I’ve had to eliminate a few people out of my life because they weren’t supportive or encouraging. You need people around you thats going to contribute to your success that wants to see you WIN. We need people in our lives who pushes to be our greatest selves, who wants us to be the best US we can be. We get discouraged when things aren’t happening at the speed we want them to, yes this is true.. thats why it is important to have those supportive people around you to give you that extra PUSH that you need!

I’m grateful to have supportive people in my life who want to see me do MY THANG! lol They encourage me and push me to do great. We all can have that & I want us ALL to have that. I want us ALL to win & be great. We need to uplift & support each other more!

I believe in you and I love every single last one of you all!

Until next time ❤

making time for ME !

So for as long as I can remember i’ve always put others feelings & happiness before mine. I wanted to be everything for them, what I wanted or needed or how I felt didn’t matter to me because what mattered to me was what they wanted/needed and how they felt.

That didn’t do anything to me but hurt me, like broke me down. It had that effect on me because I was so focused on being enough for them that I never took the time out to make sure I was enough for ME , Jada! That has been my problem up until now at 11:58pm. I’m going to start making time for me. I’m going to put my thoughts and feelings before anyone else no matter who they are. I deserve it! I know my worth and I refuse to settle for anything less than what I deserve. I got really tired of people only liking me or wanted to be around me or connected to me because of what I was able to do for them. If you aren’t genuinely in my corner and hoping for the best for me and rooting for me then I don’t need you…..PERIOD!

So its now 12:01AM a new day, August 21st, 2019 & I’m starting something new. I’m beginning to make time for me & putting me FIRST!

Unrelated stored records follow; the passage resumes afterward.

/-- R260, R266, R267, R271: `CALL nn`, a taken `CALL cc,nn` and `RST t` push the address of the next instruction and go to
the target; a CALL not taken only passes its bytes. -/
def Obligations.CallsPushTheReturnAddress : Prop :=
  ∀ (cc : Cond) (y : Fin 8) (nn : Word) (s : State),
    (Encodes (.call_nn nn) [0xCD, loByte nn, hiByte nn] ∧ ∃ t, exec (.call_nn nn) s = .next t ∧ Pushed s t (s.pc + 3) ∧
      t.pc = nn ∧ Reports s t 24 none ∧ SameRegs s t [] ∧ t.f = s.f ∧ SameControl s t) ∧
    (Encodes (.callCond cc nn) [byte (0xC4 + 8 * cc.code), loByte nn, hiByte nn] ∧
      ∃ t, exec (.callCond cc nn) s = .next t ∧ SameRegs s t [] ∧ t.f = s.f ∧ SameControl s t ∧
        (if s.cond cc then Pushed s t (s.pc + 3) ∧ t.pc = nn ∧ Reports s t 24 none
         else SameMem s t [] ∧ t.sp = s.sp ∧ t.pc = s.pc + 3 ∧ Reports s t 12 none)) ∧
    (Encodes (.rst y) [byte (0xC7 + 8 * y.val)] ∧ ∃ t, exec (.rst y) s = .next t ∧ Pushed s t (s.pc + 1) ∧
      t.pc.toNat = 8 * y.val ∧ Reports s t 16 none ∧ SameRegs s t [] ∧ t.f = s.f ∧ SameControl s t)

/-- R260, R268 to R270: RET, RETI and a taken `RET cc` go to the word at SP and raise SP by 2; RETI also asks for interrupts
to be enabled; a RET not taken only passes its byte. -/
def Obligations.ReturnsPopTheirTarget : Prop :=
  ∀ (cc : Cond) (s : State),
    let target := 256 * (s.readByte (s.sp + 1)).toNat + (s.readByte s.sp).toNat
    (Encodes .ret [0xC9] ∧ ∃ t, exec .ret s = .next t ∧ t.pc.toNat = target ∧ t.sp = s.sp + 2 ∧ Reports s t 16 none ∧
      SameRegs s t [] ∧ t.f = s.f ∧ SameMem s t [] ∧ SameControl s t) ∧
    (Encodes .reti [0xD9] ∧ ∃ t, exec .reti s = .next t ∧ t.pc.toNat = target ∧ t.sp = s.sp + 2 ∧
      Reports s t 16 (some .on) ∧ SameRegs s t [] ∧ t.f = s.f ∧ SameMem s t [] ∧ SameControl s t) ∧
    (Encodes (.retCond cc) [byte (0xC0 + 8 * cc.code)] ∧ ∃ t, exec (.retCond cc) s = .next t ∧ SameRegs s t [] ∧
      t.f = s.f ∧ SameMem s t [] ∧ SameControl s t ∧
      (if s.cond cc then t.pc.toNat = target ∧ t.sp = s.sp + 2 ∧ Reports s t 20 none
       else t.pc = s.pc + 1 ∧ t.sp = s.sp ∧ Reports s t 8 none))

/-- R292 to R294: PUSH stores a pair; POP loads one, AF without F's low nibble. -/
def Obligations.PushAndPopPairs : Prop :=
  ∀ (q : Pair) (s : State),
    (Encodes (.push q) [byte (0xC5 + 16 * q.code)] ∧ ∃ t, exec (.push q) s = .next t ∧ Pushed s t (s.pair q) ∧
      SameRegs s t [] ∧ t.f = s.f ∧ Proceeds s t 1 16) ∧
    (Encodes (.pop q) [byte (0xC1 + 16 * q.code)] ∧ ∃ t v, exec (.pop q) s = .next t ∧
      v.toNat = 256 * (s.readByte (s.sp + 1)).toNat + (s.readByte s.sp).toNat ∧ PairBecomes s t q v ∧
      (q ≠ .AF → t.f = s.f) ∧ t.sp = s.sp + 2 ∧ SameMem s t [] ∧ Proceeds s t 1 12)

/-- R266, R268, R292, R293 (and S3, S4, S6 of 95_test_vectors.md): a RET right after a CALL returns to the instruction after
the CALL, and a POP right after a PUSH moves the pushed pair into the popped one; both leave SP as it was. -/
def Obligations.StackRoundTrips : Prop :=
  (∀ (nn : Word) (s t u : State), exec (.call_nn nn) s = .next t → exec .ret t = .next u →
    u.pc = s.pc + 3 ∧ u.sp = s.sp ∧ SameRegs s u [] ∧ u.f = s.f) ∧
  ∀ (q q' : Pair) (s t u : State), exec (.push q) s = .next t → exec (.pop q') t = .next u →
    u.sp = s.sp ∧ (q' ≠ .AF → u.pair q' = s.pair q) ∧ (q' = .AF → u.pair q' = s.pair q &&& 0xFFF0)

/-! ## Miscellaneous (48_misc.md) -/

/-- R300 to R304: NOP; HALT sets `halted`; STOP passes its second byte whatever it is; DI and EI emit their request. -/
def Obligations.MiscellaneousInstructions : Prop :=
  ∀ (x : Byte) (s : State),
    Encodes .nop [0x00] ∧ Encodes .halt [0x76] ∧ Encodes (.stop x) [0x10, x] ∧ Encodes .di [0xF3] ∧ Encodes .ei [0xFB] ∧
    ∀ i k ime halts, (i, k, ime, halts) ∈ ([(.nop, 1, none, false), (.halt, 1, none, true), (.stop x, 2, none, false),
        (.di, 1, some .off, false), (.ei, 1, some .on, false)] : List (Instr × Nat × Option ImeRequest × Bool)) →
      ∃ t, exec i s = .next t ∧ t.pc = s.pc + BitVec.ofNat 16 k ∧ Reports s t 4 ime ∧ t.halted = (s.halted || halts) ∧
        SameRegs s t [] ∧ t.f = s.f ∧ t.sp = s.sp ∧ SameMem s t [] ∧ t.fault = s.fault ∧ t.params = s.params
end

THATS THAT ON THAT PERIOD ! ❤

until next time

I thought I overcame it…

So its currently 2:09 AM while i’m typing. I honestly have a lot on my mind right now and I don’t know any other way to cope with it other than to write about it.

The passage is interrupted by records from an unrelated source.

-- ==== Sys2Proof/Tests/Slice0.lean ====
section
/-! SUPPORT. Tests of the model: what WellFormed refuses, decoding from bytes written out from the spec's encodings, one step
against the spec's own test vectors (95_test_vectors.md), and a witness for the premises of every statement that has any. -/

namespace Sys2Proof.Tests

open Sys2Proof Sys2Proof.Machine

/-! ## Helpers -/

/-- The base state of the step vectors: reset(false) with SP = 0xDFF0 and PC = 0xC000. -/
def base : State := { State.reset with sp := 0xDFF0, pc := 0xC000 }

/-- One byte put into memory. -/
def poke (s : State) (x : Word) (v : Byte) : State := s.writeByte x v

/-- Bytes put into memory at rising addresses. -/
def pokeAll (s : State) (x : Word) : List Byte → State
  | [] => s
  | v :: vs => pokeAll (poke s x v) (x + 1) vs

/-- One step of a state with these bytes at PC answers a next state that passes the test. -/
def check (s : State) (bytes : List Byte) (p : State → Bool) : Bool :=
  match step (pokeAll s s.pc bytes) with
  | .next t => p t
  | .fault _ => false
  | .refused _ => false

/-- Each list of bytes decodes to its instruction with nothing left over, and the instruction is well-formed. -/
def allDecode : List (List Byte × Instr) → Bool
  | [] => true
  | (bytes, i) :: rest =>
    (match decode bytes with
      | .ok (j, tail) => decide (j = i ∧ tail = []) && i.isWhole
      | .error _ => false) && allDecode rest

/-! ## WellFormed, and the decoder's refusals -/

/-- The one check of WellFormed: the entry PREFIX CB without its second byte is no whole instruction (R106, R112). -/
theorem test_prefix_alone_is_ill_formed : ¬ Instr.prefix_CB.WellFormed := by decide

theorem test_other_rows_are_well_formed : (Instr.ld_BC_nn 0x1234).WellFormed ∧ Instr.illegal_D3.WellFormed := by decide

/-- Bytes that end inside an instruction are refused by name. -/
theorem test_short_bytes_are_refused :
    decode [] = .error .noBytes ∧ decode [0x06] = .error (.truncated 0x06) ∧ decode [0xC3, 0x00] = .error (.truncated 0xC3) :=
  ⟨rfl, rfl, rfl⟩

/-- A list that ends after 0xCB holds the entry PREFIX CB alone (log entry 7). -/
theorem test_prefix_byte_alone : decode [0xCB] = .ok (.prefix_CB, []) := rfl

/-- The table's numbering (R106): an opcode byte, and an extended row with 0xCB in the high byte. -/
theorem test_table_numbers :
    decodeTableWord 8 0x80 = some .add_A_B ∧ decodeTableWord 16 0xCB07 = some .rlc_A ∧
    decodeTableWord 8 0x01 = some (.ld_BC_nn 0) ∧ decodeTableWord 8 0xCB = some .prefix_CB ∧
    decodeTableWord 24 0x123401 = some (.ld_BC_nn 0x1234) := by decide

/-- The first step after reset runs the instruction that `withFetchWord` placed. -/
theorem test_placed_word_runs : step (State.reset.withFetchWord 16 0xCB3F) =
    exec .srl_A (State.reset.withFetchWord 16 0xCB3F) := rfl

/-- One word per family, bit by bit from the encodings of R92 to R98. -/
theorem test_words_bit_by_bit : allDecode
    [([0b01_000_001], .ld_B_C), ([0b01_110_111], .ld_indHL_A), ([0b00_100_110, 0x7F], .ld_H_n 0x7F),
     ([0b00_11_0001, 0xFE, 0xFF], .ld_SP_nn 0xFFFE), ([0b10_001_011], .adc_A_E), ([0b11_111_110, 0x40], .cp_n 0x40),
     ([0b00_101_101], .dec_L), ([0b00_10_1001], .add_HL_HL), ([0b00_01_1011], .dec_DE),
     ([0xCB, 0b00_110_011], .swap_E), ([0xCB, 0b01_101_110], .bit_5_indHL), ([0xCB, 0b10_000_111], .res_0_A),
     ([0xCB, 0b11_011_000], .set_3_B), ([0b110_10_010, 0x34, 0x12], .jp_NC_nn 0x1234), ([0b001_11_000, 0x80], .jr_C_e 0x80),
     ([0b110_00_100, 0x00, 0x40], .call_NZ_nn 0x4000), ([0b110_01_000], .ret_Z), ([0b11_101_111], .rst_28),
     ([0b11_11_0001], .pop_AF), ([0b01_110_110], .halt)] := by decide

I know you guys remember me writing about overcoming depression a few months back? truth is i haven’t overcome it. I thought everything was good & I thought i was good, but i’m not. Depression is something that likes to sneak back up on you and throw you off track once you’re making any type of progress.

I struggle with this on a daily. Only ONE person knows about it, because I don’t want to keep broadcasting it every time something happens. I don’t want to go into detail about what exactly bothers me every day, but its rough. I always try to look for the positive in the situation to hopefully bring light to the situation, but it really doesn’t help. I’m constantly holding things in and keeping them to myself, but I feel like it’s not doing anything but making the situation worse for myself. In all honesty you can’t confide in people because as soon as they get upset they tend to throw all of your issues back in your face.

I’ve been dealing with depression since I was 14 and here I am now, 22 years old still praying that it’ll get better. I’ve even thought about maybe going to therapy i haven’t really looked into it, but I think it’ll be good for me to. I want to be happy genuinely happy with myself and not looking to other things or people to make my happy. I know i’m kind of all over the place, but thats the beauty of blogging nothing has to make sense.

I really needed to get on here and write and get some of this stuff off of my mind. I’m not looking for pitty or attention, I just needed to write.

Thanks for reading & allowing me to be myself.

Until next time ❤

*Also if you have any advice it’s greatly appreciated*

Wow…So much has happened!

Wow….

I cant find anything else to say but WOW! So much has happened since I last blogged! I don’t even know where to begin honestly lol. WOW! Well lets just start off by saying I’ve missed writing a lot!

I dont know who all remembers my very first blog where I was mentioning that I had just graduated from Esthetics school and was preparing to take my written exam? Yeaaaah I waited until the DAY IT EXPIRED to take it, & I PASSED! I knowww I crammed so much the days leading up to it! I kept getting discouraged because i felt like it was just SO MUCH information to remember in such short time. I shouldn’t  have waited until last minute to take it lol. But I’m glad I passed! Soooo about a week later my license came in the mail and now I’m currently looking for a job with my license.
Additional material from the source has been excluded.